Perceptron Learning Algorithm
Perceptron Learning Algorithm is one of the simplest learning algorithm in machine learning. Its a linear classifier which learns a linear function using some set of weights and the features. Lets dive straight into the mathematical aspects to get a feel of it.
Notation:
$X$ - a vector of real valued numerical input features.
$Y$ - response with +1 and -1 as output
$m$ - number of features
In linear classification we try to divide the binary class with a linear separator. If m=2, it’s a line. If m=3, it’s a plane. Basically it’s a m-1 dimensional hyper-plane. For PLA to be applied, the data should be linearly separable.

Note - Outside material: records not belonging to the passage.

-- ==== Sys2Proof/Laws/SoundOps.lean ====
section
/-! SUPPORT. The operations of Ops keep the invariant State.Sound. -/
set_option Elab.async false
set_option linter.unusedTactic false
set_option linter.unreachableTactic false
namespace Sys2Proof.Machine

theorem State.raise_sound {s : State} (hs : s.Sound) (inst : Nat) (code : Nat) (data : Bytes) : (State.raise s inst code data).Sound := by
  unfold State.raise
  repeat' first | with_reducible apply State.modInst_sound | with_reducible assumption

theorem State.log_sound {s : State} (hs : s.Sound) (f : Nat) (island : Nat) (kind : Nat) (inst : Nat) (detail : Bytes) : (State.log s f island kind inst detail).Sound := by
  unfold State.log
  repeat' first
    | with_reducible apply State.modField_sound
    | with_reducible assumption
    | intro _
    | with_reducible exact field_mk (by assumption)

theorem State.countCorrected_sound {s : State} (hs : s.Sound) (f : Nat) : (State.countCorrected s f).Sound := by
  unfold State.countCorrected
  repeat' first
    | with_reducible apply State.modField_sound
    | with_reducible assumption
    | intro _
    | with_reducible exact field_mk (by assumption)

theorem State.stat_sound {s : State} (hs : s.Sound) (i : Nat) (g : Stats → Stats) : (State.stat s i g).Sound := by
  unfold State.stat
  repeat' first | with_reducible apply State.modInst_sound | with_reducible assumption

theorem FieldSt.putPage_sound {x : FieldSt} (hx : x.Sound) (p : Page) : (FieldSt.putPage x p).Sound := by
  unfold FieldSt.putPage
  repeat' first | with_reducible exact field_mk (by assumption)

theorem State.readPage_sound {s : State} (hs : s.Sound) (f : Nat) (p : Nat) : (State.readPage s f p).2.Sound := by
  unfold State.readPage
  repeat' first
    | with_reducible apply State.countCorrected_sound
    | with_reducible apply State.log_sound
    | with_reducible apply State.modField_sound
    | with_reducible apply FieldSt.putPage_sound
    | with_reducible assumption
    | split
    | intro _
    | dsimp only

theorem State.allocPages_sound {s : State} (hs : s.Sound) (f : Nat) (k : Nat) (region : Nat) (owner : Nat) : (State.allocPages s f k region owner).2.Sound := by
  unfold State.allocPages
  repeat' first
    | with_reducible apply State.modField_sound
    | with_reducible assumption
    | intro _
    | with_reducible exact field_mk (by assumption)

theorem State.allocRange_sound {s : State} (hs : s.Sound) (f : Nat) (k : Nat) (region : Nat) (owner : Nat) : (State.allocRange s f k region owner).2.Sound := by
  unfold State.allocRange
  repeat' first
    | with_reducible apply State.allocPages_sound
    | with_reducible apply State.modField_sound
    | with_reducible apply FieldSt.putPage_sound
    | with_reducible refine of_snd (by with_reducible assumption) ?_
    | with_reducible assumption
    | cases ‹(_, _) = (_, _)›
    | split
    | intro _

theorem State.withdraw_sound {s : State} (hs : s.Sound) (f : Nat) (ps : List Nat) : (State.withdraw s f ps).Sound := by
  unfold State.withdraw
  repeat' first
    | with_reducible apply State.modField_sound
    | with_reducible apply State.raise_sound
    | with_reducible assumption
    | split
    | intro _
    | with_reducible exact field_mk (by assumption)
    | dsimp only

theorem State.freePages_sound {s : State} (hs : s.Sound) (f : Nat) (ps : List Nat) : (State.freePages s f ps).Sound := by
  unfold State.freePages
  repeat' first
    | with_reducible apply State.withdraw_sound
    | with_reducible apply State.modField_sound
    | with_reducible assumption
    | intro _
    | with_reducible exact field_mk (by assumption)

theorem State.freeCache_sound {s : State} (hs : s.Sound) (k : Key) : (State.freeCache s k).Sound := by
  unfold State.freeCache
  repeat' first | with_reducible apply State.freePages_sound | with_reducible assumption

theorem State.quarantine_sound {s : State} (hs : s.Sound) (h : Nat) : (State.quarantine s h).Sound := by
  unfold State.quarantine
  repeat' first
    | with_reducible apply State.modKey_sound
    | with_reducible apply foldl_sound
    | with_reducible refine of_snd (by with_reducible assumption) ?_
    | with_reducible refine of_fst (by with_reducible assumption) ?_
    | with_reducible refine of_trd (by with_reducible assumption) ?_
    | with_reducible assumption
    | split
    | intro _
    | with_reducible exact field_mk (by assumption)
    | with_reducible exact sound_mk (by assumption)
    | dsimp only
    | (with_reducible apply sound_mk; first | split | with_reducible apply foldl_sound | with_reducible apply State.modKey_sound | with_reducible apply State.modField_sound | with_reducible apply State.modFields_sound | with_reducible apply State.modPkg_sound | with_reducible apply State.modInst_sound | with_reducible apply State.modCmd_sound)

theorem State.touchIke_sound {s : State} (hs : s.Sound) (c : Cmd) : (State.touchIke s c).Sound := by
  unfold State.touchIke
  repeat' first

    | with_reducible apply foldl_sound
    | with_reducible refine of_snd (by with_reducible assumption) ?_
    | with_reducible refine of_fst (by with_reducible assumption) ?_
    | with_reducible refine of_trd (by with_reducible assumption) ?_
    | with_reducible assumption
    | split
    | intro _
    | with_reducible exact field_mk (by assumption)
    | with_reducible exact sound_mk (by assumption)
    | dsimp only
    | (with_reducible apply sound_mk; first | split | with_reducible apply foldl_sound | with_reducible apply State.modField_sound | with_reducible apply State.modFields_sound | with_reducible apply State.modPkg_sound | with_reducible apply State.modInst_sound | with_reducible apply State.modCmd_sound)

end Sys2Proof.Machine
end

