-- ==== Sys2Proof/Laws/SoundWinnow.lean ====
section
/-! SUPPORT. The operations of Winnow keep the invariant State.Sound. -/
set_option Elab.async false
set_option linter.unusedTactic false
set_option linter.unreachableTactic false
namespace Sys2Proof.Machine

theorem winnowDesc_sound (op : Nat) : (winnowDesc op).Sound := by
  unfold winnowDesc
  refine ⟨fun hs c => ?_, fun hs c => ?_, fun hs c => ?_, fun hs c x => ?_, fun hs c => ?_, fun hs c => ?_, fun hs c => ?_⟩ <;> dsimp only
  all_goals
    repeat' first | with_reducible apply State.wQueues_sound | with_reducible assumption | split

theorem execDigest_sound (r : CmdRec) {s : State} (hs : s.Sound) : Keeps (execDigest r s) := by
  unfold execDigest
  apply keeps_next
  repeat' first | with_reducible apply runCommand_sound | with_reducible apply winnowDesc_sound | with_reducible assumption

theorem execMacGen_sound (r : CmdRec) {s : State} (hs : s.Sound) : Keeps (execMacGen r s) := by
  unfold execMacGen
  apply keeps_next
  repeat' first | with_reducible apply runCommand_sound | with_reducible apply winnowDesc_sound | with_reducible assumption

theorem execMacVerify_sound (r : CmdRec) {s : State} (hs : s.Sound) : Keeps (execMacVerify r s) := by
  unfold execMacVerify
  apply keeps_next
  repeat' first | with_reducible apply runCommand_sound | with_reducible apply winnowDesc_sound | with_reducible assumption

theorem execDigestCompare_sound (r : CmdRec) {s : State} (hs : s.Sound) : Keeps (execDigestCompare r s) := by
  unfold execDigestCompare
  apply keeps_next
  repeat' first | with_reducible apply runCommand_sound | with_reducible apply winnowDesc_sound | with_reducible assumption

theorem FieldSt.servedImage_sound {x : FieldSt} (hx : x.Sound) (w : WCtx) : (FieldSt.servedImage x w).Sound := by
  unfold FieldSt.servedImage
  repeat' first

    | with_reducible apply foldl_sound
    | with_reducible refine of_snd (by with_reducible assumption) ?_
    | with_reducible refine of_fst (by with_reducible assumption) ?_
    | with_reducible refine of_trd (by with_reducible assumption) ?_
    | with_reducible assumption
    | split
    | intro _
    | with_reducible exact field_mk (by assumption)
    | with_reducible exact sound_mk (by assumption)
    | (with_reducible refine field_mk_map (by assumption) ?_; intro _ h; exact furrow_mk h)
    | with_reducible exact sound_zipMap (by assumption) fun _ _ h => field_mk h
    | with_reducible exact sound_runs (by assumption) (runs_filter (by assumption) _)
    | dsimp only
    | (with_reducible apply field_mk; first | split | with_reducible assumption)
    | (with_reducible apply sound_mk; first | split | with_reducible apply foldl_sound | with_reducible apply State.modField_sound | with_reducible apply State.modFields_sound | with_reducible apply State.modPkg_sound | with_reducible apply State.modInst_sound | with_reducible apply State.modCmd_sound)

theorem execContextSaveDone_sound (field : Nat) (ctx : Nat) {s : State} (hs : s.Sound) : Keeps (execContextSaveDone field ctx s) := by
  unfold execContextSaveDone
  apply keeps_next
  repeat' first
    | with_reducible apply State.modField_sound
    | with_reducible apply State.complete_sound
    | with_reducible apply FieldSt.modCtx_sound
    | with_reducible apply State.ctxSegment_sound
    | with_reducible apply State.serveCtx_sound
    | with_reducible apply State.pageWrite_sound
    | with_reducible apply FieldSt.servedImage_sound
    | with_reducible apply foldl_sound
    | with_reducible refine of_snd (by with_reducible assumption) ?_
    | with_reducible refine of_fst (by with_reducible assumption) ?_
    | with_reducible refine of_trd (by with_reducible assumption) ?_
    | with_reducible assumption
    | split
    | intro _
    | with_reducible exact field_mk (by assumption)
    | with_reducible exact sound_mk (by assumption)
    | (with_reducible refine field_mk_map (by assumption) ?_; intro _ h; exact furrow_mk h)
    | with_reducible exact sound_zipMap (by assumption) fun _ _ h => field_mk h
    | with_reducible exact sound_runs (by assumption) (runs_filter (by assumption) _)
    | dsimp only
    | (with_reducible apply field_mk; first | split | with_reducible apply FieldSt.modCtx_sound | with_reducible apply FieldSt.servedImage_sound)
    | (with_reducible apply sound_mk; first | split | with_reducible apply foldl_sound | with_reducible apply State.modField_sound | with_reducible apply State.complete_sound | with_reducible apply FieldSt.modCtx_sound | with_reducible apply State.ctxSegment_sound | with_reducible apply State.serveCtx_sound | with_reducible apply State.pageWrite_sound | with_reducible apply FieldSt.servedImage_sound | with_reducible apply State.modField_sound | with_reducible apply State.modFields_sound | with_reducible apply State.modPkg_sound | with_reducible apply State.modInst_sound | with_reducible apply State.modCmd_sound)

theorem execContextRestoreDone_sound (field : Nat) (ctx : Nat) (wrapOk : Bool) {s : State} (hs : s.Sound) : Keeps (execContextRestoreDone field ctx wrapOk s) := by
  unfold execContextRestoreDone
  apply keeps_next
  repeat' first
    | with_reducible apply State.modField_sound
    | with_reducible apply State.modCmd_sound
    | with_reducible apply State.readPage_sound
    | with_reducible apply State.complete_sound
    | with_reducible apply FieldSt.modCtx_sound
    | with_reducible apply State.ctxSegment_sound
    | with_reducible apply FieldSt.servedImage_sound
    | with_reducible apply foldl_sound
    | with_reducible refine of_snd (by with_reducible assumption) ?_
    | with_reducible refine of_fst (by with_reducible assumption) ?_
    | with_reducible refine of_trd (by with_reducible assumption) ?_
    | with_reducible assumption
    | split
    | intro _
    | with_reducible exact field_mk (by assumption)
    | with_reducible exact sound_mk (by assumption)
    | (with_reducible refine field_mk_map (by assumption) ?_; intro _ h; exact furrow_mk h)
    | with_reducible exact sound_zipMap (by assumption) fun _ _ h => field_mk h
    | with_reducible exact sound_runs (by assumption) (runs_filter (by assumption) _)
    | dsimp only
    | (with_reducible apply field_mk; first | split | with_reducible apply FieldSt.modCtx_sound | with_reducible apply FieldSt.servedImage_sound)
    | (with_reducible apply sound_mk; first | split | with_reducible apply foldl_sound | with_reducible apply State.modField_sound | with_reducible apply State.modCmd_sound | with_reducible apply State.readPage_sound | with_reducible apply State.complete_sound | with_reducible apply FieldSt.modCtx_sound | with_reducible apply State.ctxSegment_sound | with_reducible apply FieldSt.servedImage_sound | with_reducible apply State.modField_sound | with_reducible apply State.modFields_sound | with_reducible apply State.modPkg_sound | with_reducible apply State.modInst_sound | with_reducible apply State.modCmd_sound)

theorem execWinnowContextFree_sound (field : Nat) {s : State} (hs : s.Sound) : Keeps (execWinnowContextFree field s) := by
  unfold execWinnowContextFree
  apply keeps_next
  repeat' first | with_reducible apply State.serveCtx_sound | with_reducible assumption

end Sys2Proof.Machine
end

$f(x,\theta)\ =\ sign(W_1X_1 + W_2X_2 + ... + W_mX_m)\ =\ sign(W^TX)$
$f(x,\theta)\ =\ \left\{\begin{array}{rcr}+1,\ \sum_{i=1}^m W_iX_i > 0\\-1,\ \sum_{i=1}^m W_iX_i < 0\end{array}\right. $
where W is the weight vector initialized to zero. We have the feature vector X, but we need to learn weight vetcor, W. To learn the weights, we use update rule, where we update the weights each time a point is classified incorrectly. We initialize the weights by zeros or small random values. The update equation would be,$W^{'} \leftarrow \ W\ +\ Y^{i}X^i\ \exists\ Y^{i} \neq f(x,\theta)\ $
That's it. Put this equation in a loop for say 1000 iteration and it will give weights of equation classifying the data into two classes. But why this works. The intuition is depicted in the following figures.
answer <- 0
probability <- 0
n <- 10
for(pp in 1:1000){
x1<-runif(2,-1,1)
x2<-runif(2,-1,1)
slope<-(x1[2]-x2[2])/(x1[1]-x2[1])
temp1 <- runif(n,-1,1)
temp2 <- runif(n,-1,1)
data <- cbind(temp1,temp2) #dataset containing coordinates
y <- vector(length=n)
c <- x1[2] - slope*x1[1] #constant in the line equation
for(i in 1 : n) {
ifelse(data[i,2]-slope*data[i,1]-c < 0,y[i] <- -1,y[i] <- 1)
}
# Learning Starts Here
#########################################
data <- cbind(c(rep(1,n)),data)
w <- c(rep(0,3))
g <- vector(length=n)
notDone <- T
iteration <- 1
while(notDone){
for(j in 1:n){
g[j] <- t(w) %*% data[j,]
}
if(all(sign(g)==sign(y))){
ans <- iteration
notDone <- F
}
else{
for(k in 1:n){
if(sign(g[k])!=sign(y[k])){
w <- w + y[k]*data[k,]
break
}
}
}
iteration <- iteration + 1
}
##########################################
#Probability P[f(x)!=g(x)]
##########################################
prob1 <- runif(500,-1,1)
prob2 <- runif(500,-1,1)
probData <- cbind(prob1,prob2)
y <- vector(length=500)
g <- vector(length=500)
for(i in 1:500){
ifelse(probData[i,2]-slope*probData[i,1]-c < 0,y[i] <- -1,y[i] <- 1
}
probData <- cbind(c(rep(1,n)),probData)
for(j in 1:500){
g[j] <- t(w) %*% probData[j,]
}
miss <- 0
for(i in 1:500){
if(sign(g[i])!=sign(y[i])){
miss <- miss + 1
}
}
###########################################
probability <- probability + miss/500
answer <- answer+iteration
}
print(answer/1000)
print(probability/1000)